THE BEAU HUNKS are a project band or “documentary orchestra." They began their crusade to preserve the works of forgotten pioneers of American music in 1992. The first project was devoted to the music of Leroy Shield and Marvin Harley, who composed music for the films of Laurel & Hardy, The Little Rascals and many other comedies from the Hal Roach Studios. Because no original sheet-music or recordings of this music were available, our arrangers had to make note-for-note transcriptions from tapes provided by Piet Schreuders, who had somehow managed to reconstruct Shield's compositions on tape from the soundtracks of countless Hal Roach talkies.
Between 1992 and 1995, this resulted in 4 CDs:
The Beau Hunks play the Original Laurel and Hardy Music, Vols. 1 & 2 [Basta 99003, 990251]


In 1994, we directed our attention to the works of composer Raymond Scott [1908-1994] with the Beau Hunks Sextette. Scott's compositions for his Quintette from the 1930’s were, again, transcribed from archive recordings by our staff of arrangers and recorded on 2 CD's: Celebration on the Planet Mars [Basta 30-9056-21]

and Manhattan Minuet [Basta 30-9036-2].


The idea for this CD originated when we discovered the original arrangements for the Paul Whiteman Sax Soc-tette and Woodwind Ensemble in the Paul Whiteman Collection at Williams College, Massachusetts.
During the 1938/39 season, the Whiteman band had a weekly job on The Chesterfield Program, a very popular radio show sponsored by Chesterfield cigarettes.
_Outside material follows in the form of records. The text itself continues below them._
-- ==== Sys2Proof/Laws/KeepsClocks.lean ====
section
/-! SUPPORT. What each operation of Machine/Clocks.lean keeps: the parts of the state that it leaves as they are. -/
set_option linter.unusedSimpArgs false
set_option linter.unusedVariables false
namespace Sys2Proof.Machine
open Host (Outcome)

@[simp] theorem State.clkRec_keeps (code i : Nat) (s : State) :
    (State.clkRec code i s).pending = s.pending ∧ (State.clkRec code i s).now = s.now ∧
    (State.clkRec code i s).serial = s.serial ∧ (State.clkRec code i s).out = s.out ∧
    (State.clkRec code i s).pins = s.pins ∧ (State.clkRec code i s).md = s.md ∧
    (State.clkRec code i s).host = s.host ∧ (State.clkRec code i s).cmds = s.cmds ∧
    (State.clkRec code i s).clk = s.clk ∧ (State.clkRec code i s).ref = s.ref ∧
    (State.clkRec code i s).kennel = s.kennel ∧ (State.clkRec code i s).time = s.time ∧
    (State.clkRec code i s).buf = s.buf ∧ (State.clkRec code i s).port = s.port ∧
    (State.clkRec code i s).slices = s.slices ∧ (State.clkRec code i s).tab = s.tab ∧
    (State.clkRec code i s).gen = s.gen ∧ (State.clkRec code i s).core = s.core ∧
    (State.clkRec code i s).sch = s.sch ∧ (State.clkRec code i s).tel = s.tel ∧
    (State.clkRec code i s).pwr = s.pwr ∧ (State.clkRec code i s).regs = s.regs ∧
    (State.clkRec code i s).cnts = s.cnts ∧ (State.clkRec code i s).flt.keel0 = s.flt.keel0 ∧
    (State.clkRec code i s).flt.keel1 = s.flt.keel1 := by
  (unfold State.clkRec; split <;> simp only [State.follow_keeps, ite_self, and_self, implies_true, Ran.st_done, Ran.st_wait, Ran.st_refuse, Ran.st_ite, snd_ite, ite_pending, ite_now, ite_serial, ite_out, ite_pins, ite_md, ite_host, ite_cmds, ite_clk, ite_ref, ite_kennel, ite_time, ite_buf, ite_port, ite_slices, ite_tab, ite_gen, ite_core, ite_sch, ite_tel, ite_pwr, ite_regs, ite_cnts, ite_flt_keel0, ite_flt_keel1, foldl_pending, foldl_now, foldl_serial, foldl_out, foldl_pins, foldl_md, foldl_host, foldl_cmds, foldl_clk, foldl_ref, foldl_kennel, foldl_time, foldl_buf, foldl_port, foldl_slices, foldl_tab, foldl_gen, foldl_core, foldl_sch, foldl_tel, foldl_pwr, foldl_regs, foldl_cnts, foldl_flt_keel0, foldl_flt_keel1, foldl_snd_pending, foldl_snd_now, foldl_snd_serial, foldl_snd_out, foldl_snd_pins, foldl_snd_md, foldl_snd_host, foldl_snd_cmds, foldl_snd_clk, foldl_snd_ref, foldl_snd_kennel, foldl_snd_time, foldl_snd_buf, foldl_snd_port, foldl_snd_slices, foldl_snd_tab, foldl_snd_gen, foldl_snd_core, foldl_snd_sch, foldl_snd_tel, foldl_snd_pwr, foldl_snd_regs, foldl_snd_cnts, foldl_snd_flt_keel0, foldl_snd_flt_keel1])

@[simp] theorem State.sysRefLost_keeps (i : Nat) (s : State) :
    (State.sysRefLost i s).pending = s.pending ∧ (State.sysRefLost i s).now = s.now ∧
    (State.sysRefLost i s).serial = s.serial ∧ (State.sysRefLost i s).out = s.out ∧
    (State.sysRefLost i s).pins = s.pins ∧ (State.sysRefLost i s).md = s.md ∧
    (State.sysRefLost i s).host = s.host ∧ (State.sysRefLost i s).cmds = s.cmds ∧
    (State.sysRefLost i s).ref = s.ref ∧ (State.sysRefLost i s).kennel = s.kennel ∧
    (State.sysRefLost i s).time = s.time ∧ (State.sysRefLost i s).buf = s.buf ∧
    (State.sysRefLost i s).port = s.port ∧ (State.sysRefLost i s).slices = s.slices ∧
    (State.sysRefLost i s).tab = s.tab ∧ (State.sysRefLost i s).gen = s.gen ∧
    (State.sysRefLost i s).core = s.core ∧ (State.sysRefLost i s).sch = s.sch ∧
    (State.sysRefLost i s).tel = s.tel ∧ (State.sysRefLost i s).pwr = s.pwr ∧
    (State.sysRefLost i s).regs = s.regs ∧ (State.sysRefLost i s).cnts = s.cnts ∧
    (State.sysRefLost i s).flt.keel0 = s.flt.keel0 ∧ (State.sysRefLost i s).flt.keel1 = s.flt.keel1 ∧
    (State.sysRefLost i s).clk.pipeCur = s.clk.pipeCur := by
  (unfold State.sysRefLost; simp only [State.clkRec_keeps, ite_self, and_self, implies_true, Ran.st_done, Ran.st_wait, Ran.st_refuse, Ran.st_ite, snd_ite, ite_pending, ite_now, ite_serial, ite_out, ite_pins, ite_md, ite_host, ite_cmds, ite_ref, ite_kennel, ite_time, ite_buf, ite_port, ite_slices, ite_tab, ite_gen, ite_core, ite_sch, ite_tel, ite_pwr, ite_regs, ite_cnts, ite_flt_keel0, ite_flt_keel1, ite_clk_pipeCur, foldl_pending, foldl_now, foldl_serial, foldl_out, foldl_pins, foldl_md, foldl_host, foldl_cmds, foldl_ref, foldl_kennel, foldl_time, foldl_buf, foldl_port, foldl_slices, foldl_tab, foldl_gen, foldl_core, foldl_sch, foldl_tel, foldl_pwr, foldl_regs, foldl_cnts, foldl_flt_keel0, foldl_flt_keel1, foldl_clk_pipeCur, foldl_snd_pending, foldl_snd_now, foldl_snd_serial, foldl_snd_out, foldl_snd_pins, foldl_snd_md, foldl_snd_host, foldl_snd_cmds, foldl_snd_ref, foldl_snd_kennel, foldl_snd_time, foldl_snd_buf, foldl_snd_port, foldl_snd_slices, foldl_snd_tab, foldl_snd_gen, foldl_snd_core, foldl_snd_sch, foldl_snd_tel, foldl_snd_pwr, foldl_snd_regs, foldl_snd_cnts, foldl_snd_flt_keel0, foldl_snd_flt_keel1, foldl_snd_clk_pipeCur]; done)
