-- ==== Sys2Proof/Laws/RunsClocks.lean ====
section
/-! SUPPORT. What each command of Machine/Clocks.lean keeps: the parts of the state that its next state has as before. -/
set_option linter.unusedSimpArgs false
set_option linter.unusedVariables false
namespace Sys2Proof.Machine
open Host (Outcome)

theorem execClockJudgeWindow_keeps (clock : Fin 32) (count : Nat) (pick : Draw) (s : State) {nxt : State} (h : execClockJudgeWindow clock count pick s = .next nxt) :
    nxt.pending = s.pending ∧ nxt.now = s.now ∧ nxt.serial = s.serial ∧ nxt.pins = s.pins ∧ nxt.cmds = s.cmds ∧
    nxt.kennel = s.kennel ∧ nxt.slices = s.slices ∧ nxt.tab = s.tab ∧ nxt.regs = s.regs ∧
    nxt.flt.keel0 = s.flt.keel0 ∧ nxt.clk.pipeCur = s.clk.pipeCur := by
  unfold execClockJudgeWindow at h; obtain rfl := Outcome.next.inj h; clear h; dsimp only; (repeat' split) <;> first | rfl | (simp; done) | (rename_i q; simp [snd_of q]; done) | (rename_i q _; simp [snd_of q]; done) | (rename_i q _ _; simp [snd_of q]; done)

theorem execBootClock_keeps (s : State) {nxt : State} (h : execBootClock s = .next nxt) :
    nxt.pending = s.pending ∧ nxt.now = s.now ∧ nxt.serial = s.serial ∧ nxt.pins = s.pins ∧ nxt.clk = s.clk ∧
    nxt.ref = s.ref ∧ nxt.kennel = s.kennel ∧ nxt.buf = s.buf ∧ nxt.slices = s.slices ∧ nxt.sch = s.sch ∧
    nxt.regs = s.regs := by
  unfold execBootClock at h; obtain rfl := Outcome.next.inj h; clear h; (repeat' split) <;> first | rfl | (simp; done) | (rename_i q; simp [snd_of q]; done) | (rename_i q _; simp [snd_of q]; done) | (rename_i q _ _; simp [snd_of q]; done)

theorem execOscillatorTrim_keeps (err : Int) (usable : Bool) (s : State) {nxt : State} (h : execOscillatorTrim err usable s = .next nxt) :
    nxt.pending = s.pending ∧ nxt.now = s.now ∧ nxt.serial = s.serial ∧ nxt.out = s.out ∧ nxt.pins = s.pins ∧
    nxt.host = s.host ∧ nxt.cmds = s.cmds ∧ nxt.kennel = s.kennel ∧ nxt.time = s.time ∧ nxt.buf = s.buf ∧
    nxt.port = s.port ∧ nxt.slices = s.slices ∧ nxt.tab = s.tab ∧ nxt.gen = s.gen ∧ nxt.core = s.core ∧
    nxt.sch = s.sch ∧ nxt.tel = s.tel ∧ nxt.pwr = s.pwr ∧ nxt.regs = s.regs ∧ nxt.cnts = s.cnts ∧
    nxt.flt.keel0 = s.flt.keel0 ∧ nxt.clk.pipeCur = s.clk.pipeCur := by
  unfold execOscillatorTrim at h; obtain rfl := Outcome.next.inj h; clear h; simp; done

theorem execTrimSrcLost_keeps (s : State) {nxt : State} (h : execTrimSrcLost s = .next nxt) :
    nxt.pending = s.pending ∧ nxt.now = s.now ∧ nxt.serial = s.serial ∧ nxt.out = s.out ∧ nxt.pins = s.pins ∧
    nxt.md = s.md ∧ nxt.host = s.host ∧ nxt.cmds = s.cmds ∧ nxt.ref = s.ref ∧ nxt.kennel = s.kennel ∧
    nxt.time = s.time ∧ nxt.buf = s.buf ∧ nxt.port = s.port ∧ nxt.slices = s.slices ∧ nxt.tab = s.tab ∧
    nxt.gen = s.gen ∧ nxt.core = s.core ∧ nxt.sch = s.sch ∧ nxt.tel = s.tel ∧ nxt.pwr = s.pwr ∧ nxt.regs = s.regs ∧
    nxt.cnts = s.cnts ∧ nxt.flt.keel0 = s.flt.keel0 ∧ nxt.flt.keel1 = s.flt.keel1 ∧
    nxt.clk.pipeCur = s.clk.pipeCur := by
  unfold execTrimSrcLost at h; obtain rfl := Outcome.next.inj h; clear h; simp; done

theorem execClkPipeWrite_keeps (p : HostPort) (value : Word) (s : State) {nxt : State} (h : execClkPipeWrite p value s = .next nxt) :
    nxt.pending = s.pending ∧ nxt.now = s.now ∧ nxt.serial = s.serial ∧ nxt.pins = s.pins ∧ nxt.md = s.md ∧
    nxt.flt = s.flt ∧ nxt.clk = s.clk ∧ nxt.ref = s.ref ∧ nxt.kennel = s.kennel ∧ nxt.time = s.time ∧
    nxt.buf = s.buf ∧ nxt.port = s.port ∧ nxt.slices = s.slices ∧ nxt.tab = s.tab ∧ nxt.gen = s.gen ∧
    nxt.core = s.core ∧ nxt.sch = s.sch ∧ nxt.tel = s.tel ∧ nxt.cnts = s.cnts := by
  unfold execClkPipeWrite at h; obtain rfl := Outcome.next.inj h; clear h; simp; done
end Sys2Proof.Machine
end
In these shows Whiteman presented the various sections of his large orchestra as independent groups. He had special arrangements made for "The Bouncing Brass," "The Singing Strings," "The Swing Wing," "The Woodwind Ensemble" and the "Sax Soc-tette."

While rehearsing the original charts we noticed that various cuts had been made, due to either the limited duration of a 78rpm disc or the available airtime on the Chesterfield Program. On this CD you'll hear the complete, uncut versions as originally intended by Nathan Van Cleave.
Nathan Lang Van Cleave was born in 1910 in Cedar Rapids, Iowa. Together with Lynn Murray and George Gershwin, he studied composition with Joseph Shillinger. He started out as a trumpet player with Charlie Burnet, but concentrated mainly on writing and arranging. He was a staff arranger for Paul Whiteman's Orchestra, for Andre Kostelanetz, and for CBS New York. In 1945 he went to Hollywood to become head arranger at Paramount.
His numerous film scores include:
· Conquest of Space [1955]
· The Colossus of New York [1958]
· The Space Children [1958]
He also composed music scores for the TV series The Twilight Zone, Gomer Pyle USMC, Gunsmoke, Have Gun Will Travel, Perry Mason, Hogan's Heroes, I Dream of Jeannie, and Rawhide. He died in 1970.
During our research at Williams College we came across a woodwind arrangement of Raymond Scott's most popular tune, "The Toy Trumpet," by Irving Szathmary, another arranger from the Whiteman organization. This was never recorded commercially by Whiteman but used for radio broadcast only.
There are several interesting connections between Scott and Whiteman. Scott's Quintette and Whiteman' Orchestra were both regulars on the Chesterfield Program. (During 1938/'39 Whiteman had 17 arrangements made of Scott compositions for his band. These arrangements are now safely in our library and were recorded for CD release in January of 1999 by the Metropole Orchestra featuring the Beau Hunks Sextette.)
When Whiteman guitarist Artie Reyerson left the Whiteman band in 1940 he joined Raymond Scott's Orchestra and worked with him for many years. When Raymond Scott became A&R manager for Everest Records in 1957, he employed Van Cleave as the label's staff arranger. In this capacity, Van Cleave led an orchestra backing Scott's then wife Dorothy Collins on her 1958 album Won't You Spend Christmas With Me?




As a special tribute to John Philip Sousa, Ronald Jansen Heijtmajer wrote an arrangement of Anchors Aweigh for seven saxes, based on a transcription of an original solo by Rudy Wiedoeft who started the saxophone craze in the 1910s.
Clyde Doerr led a saxophone ensemble for more than 10 years. We included its greatest hit “Down Home Rag” from 1923, performed by nine saxophones and a banjo.
Ruben Bloom was a pianist/composer who worked with several jazz greats of the 1920s [Beiderbecke, Lang, Venuti, Dorsey, Trumbauer and other]. Ronald Jansen Heijtmajer arranged Bloom’s enchanting composition “Soliloquy” for seven saxophones.
Legendary cornetist Leon Bix Beiderbecke composed a Modern Suite for the Piano in Four parts: “In a Mist,” “In the Dark,” “Flashes,” and “Candlelights.” Since Bix recorded “In a Mist” as a piano solo in 1927, it has been recorded by a great variety of artists: Jess Stacey, Bunny Berigan & His Men, Ralph Sutton, The Swingle Singers, Ry Cooder, Lew Davies and Michel Legrand to name just a few. To our knowledge, this is the first arrangement of “In a Mist” for nine saxophones.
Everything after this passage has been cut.